Sous Vide Mexican Chocolate Pots du Creme
- Small Bowl
- Ramekins/Small Pots/Custard Cups
- Sous Vide Immersion Circulator
- Cooking Container
- 1 cup heavy whipping cream
- 1/3 cup whole milk
- 1 whole tablet Ibarra Mexican Chocolate chopped
- 1 tbsp sugar
- 3 egg yolks
- 2 tsp cocoa powder
- 1/4 tsp vanilla extract
- 1/8 tsp sea salt
- Elevate the bottom perforated grill of the SousVide Supreme on a non-rusting baking rack or baking platform.
- To properly fill the water bath to the correct level:
- Fill the pots (ramekins or custard cups you will use) with water
- Set the pots on the perforated grill of the water bath
- Add enough water to the bath to bring the water level halfway up the sides of the ramekins
- Remove the pots, empty, and dry well. Set aside.

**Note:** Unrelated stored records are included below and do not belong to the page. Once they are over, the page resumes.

-- ==== Sys2Proof/Proofs/Reset.lean ====
section
/-! Reset (70_reset_and_hazards.md): a scheduled transaction is what the step performs, `RESET` enters at the constant
address `Config.progBase` whatever is loaded, and a fetch there is inside memory. -/

namespace Sys2Proof.Machine

/-- With a transaction scheduled, a step performs it with that transaction off the schedule (R40). -/
theorem step_of_agenda_cons {s : State} {tr : Transaction} {rest : List Transaction} (h : s.agenda = tr :: rest) :
    step s = transact tr { s with agenda := rest } := by
  rw [step, nextTransaction, h]

theorem transact_reset (image : List (Addr12 × Byte)) (s : State) :
    transact (.reset image) s = .next (State.relaunch s image) := rfl

@[simp] theorem State.pc_relaunch (s : State) (image : List (Addr12 × Byte)) :
    (State.relaunch s image).pc = Config.progBase := rfl

/-- With `PC` on two bytes of memory, the fetch answers the word of those bytes (R65, R66). -/
theorem State.fetch_of_pc_le {s : State} (h : s.pc.toNat + 2 ≤ Config.memSize) :
    State.fetch s = .ok (wordOfBytes (State.byteAt s s.pc.toNat) (State.byteAt s (s.pc.toNat + 1))) := by
  obtain ⟨_, hfetch⟩ | ⟨hout, _⟩ := State.fetch_cases s
  · exact hfetch
  · exact absurd hout (Nat.not_lt.mpr h)

/-- Settles O52: whatever the image, `RESET` leaves `PC` at the constant 0x200, and the fetch there is inside memory. -/
theorem firstFetchAfterResetIsAt200 : Obligations.FirstFetchAfterResetIsAt200 := by
  intro s image rest hagenda
  have hstep := (step_of_agenda_cons hagenda).trans (transact_reset image _)
  have hpc := State.pc_relaunch { s with agenda := rest } image
  have hinside : (State.relaunch { s with agenda := rest } image).pc.toNat + 2 ≤ Config.memSize := by
    rw [hpc]
    decide
  exact ⟨_, hstep, hpc, State.fetch_of_pc_le hinside⟩

end Sys2Proof.Machine
end

section
/-! Decoding and encoding (30_encoding.md): the decoder reads back what the encoder wrote from the fields of the word, a
word is put together from its own fields, and a word that matches a row of the opcode map is the word of an
instruction. -/

namespace Sys2Proof

/-! ### The decoder on the encoder's words -/

/-- Settles O1: the fields of an encoded word are the operands it was made of, so each lookup of the decoder, on the
family and below it, lands on the instruction's own arm. -/
theorem decodeOfEncodeIsTheInstruction : Obligations.DecodeOfEncodeIsTheInstruction := by
  intro i
  cases i with
  | cls | ret => decide
  | jp nnn | call nnn | ldI nnn | jpV0 nnn =>
    simp [encode, decode, famOf_encodeA, nnnOf_encodeA]
  | seImm x kk | sneImm x kk | ldImm x kk | addImm x kk | rnd x kk =>
    simp [encode, decode, famOf_encodeXK, xOf_encodeXK, kkOf_encodeXK]
  | seReg x y | sneReg x y =>
    simp [encode, decode, decodeNeedsZero, famOf_encodeXYN, xOf_encodeXYN, yOf_encodeXYN, nOf_encodeXYN]
  | ldReg x y | orReg x y | andReg x y | xorReg x y | addReg x y | subReg x y | shr x y | subnReg x y | shl x y =>
    simp [encode, decode, decodeFam8, famOf_encodeXYN, xOf_encodeXYN, yOf_encodeXYN, nOf_encodeXYN]
  | drw x y n =>
    simp [encode, decode, famOf_encodeXYN, xOf_encodeXYN, yOf_encodeXYN, nOf_encodeXYN]
  | skp x | sknp x =>
    simp [encode, decode, decodeFamE, famOf_encodeXK, xOf_encodeXK, kkOf_encodeXK]
  | ldVxDt x | ldVxKey x | ldDtVx x | ldStVx x | addI x | ldFont x | ldBcd x | storeRegs x | loadRegs x =>
    simp [encode, decode, decodeFamF, famOf_encodeXK, xOf_encodeXK, kkOf_encodeXK]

- Preheat the SousVide Supreme water oven to 180°F.
- In a saucepan on a traditional stovetop, scald the heavy whipping cream and milk. Shut off the heat and pour the milk and cream over the chocolate and sugar. Let sit for 5 minutes.
- Meanwhile, in a small bowl, whisk together the egg yolks, cocoa powder, vanilla and sea salt. Set aside.
- After 5 minutes, stir the chocolate and cream together until well mixed.
- Whisk in the egg mixture.
- Fill the pots with the crème base and put them carefully onto the baking rack in the water oven. Cover the pots with a sheet of aluminum foil or plastic wrap (cling film) to keep drops of condensation out.
- Cook in the cooking container for 30 minutes, or until the centers are almost set but still a bit wobbly.
- Remove the pots, from the cooking container, and let them cool for about 20 minutes at room temperature; then chill them, in the refrigerator for at least 2 hours prior to serving.
- Garnish with the shaved Mexican chocolate and a dollop of freshly whipped cream.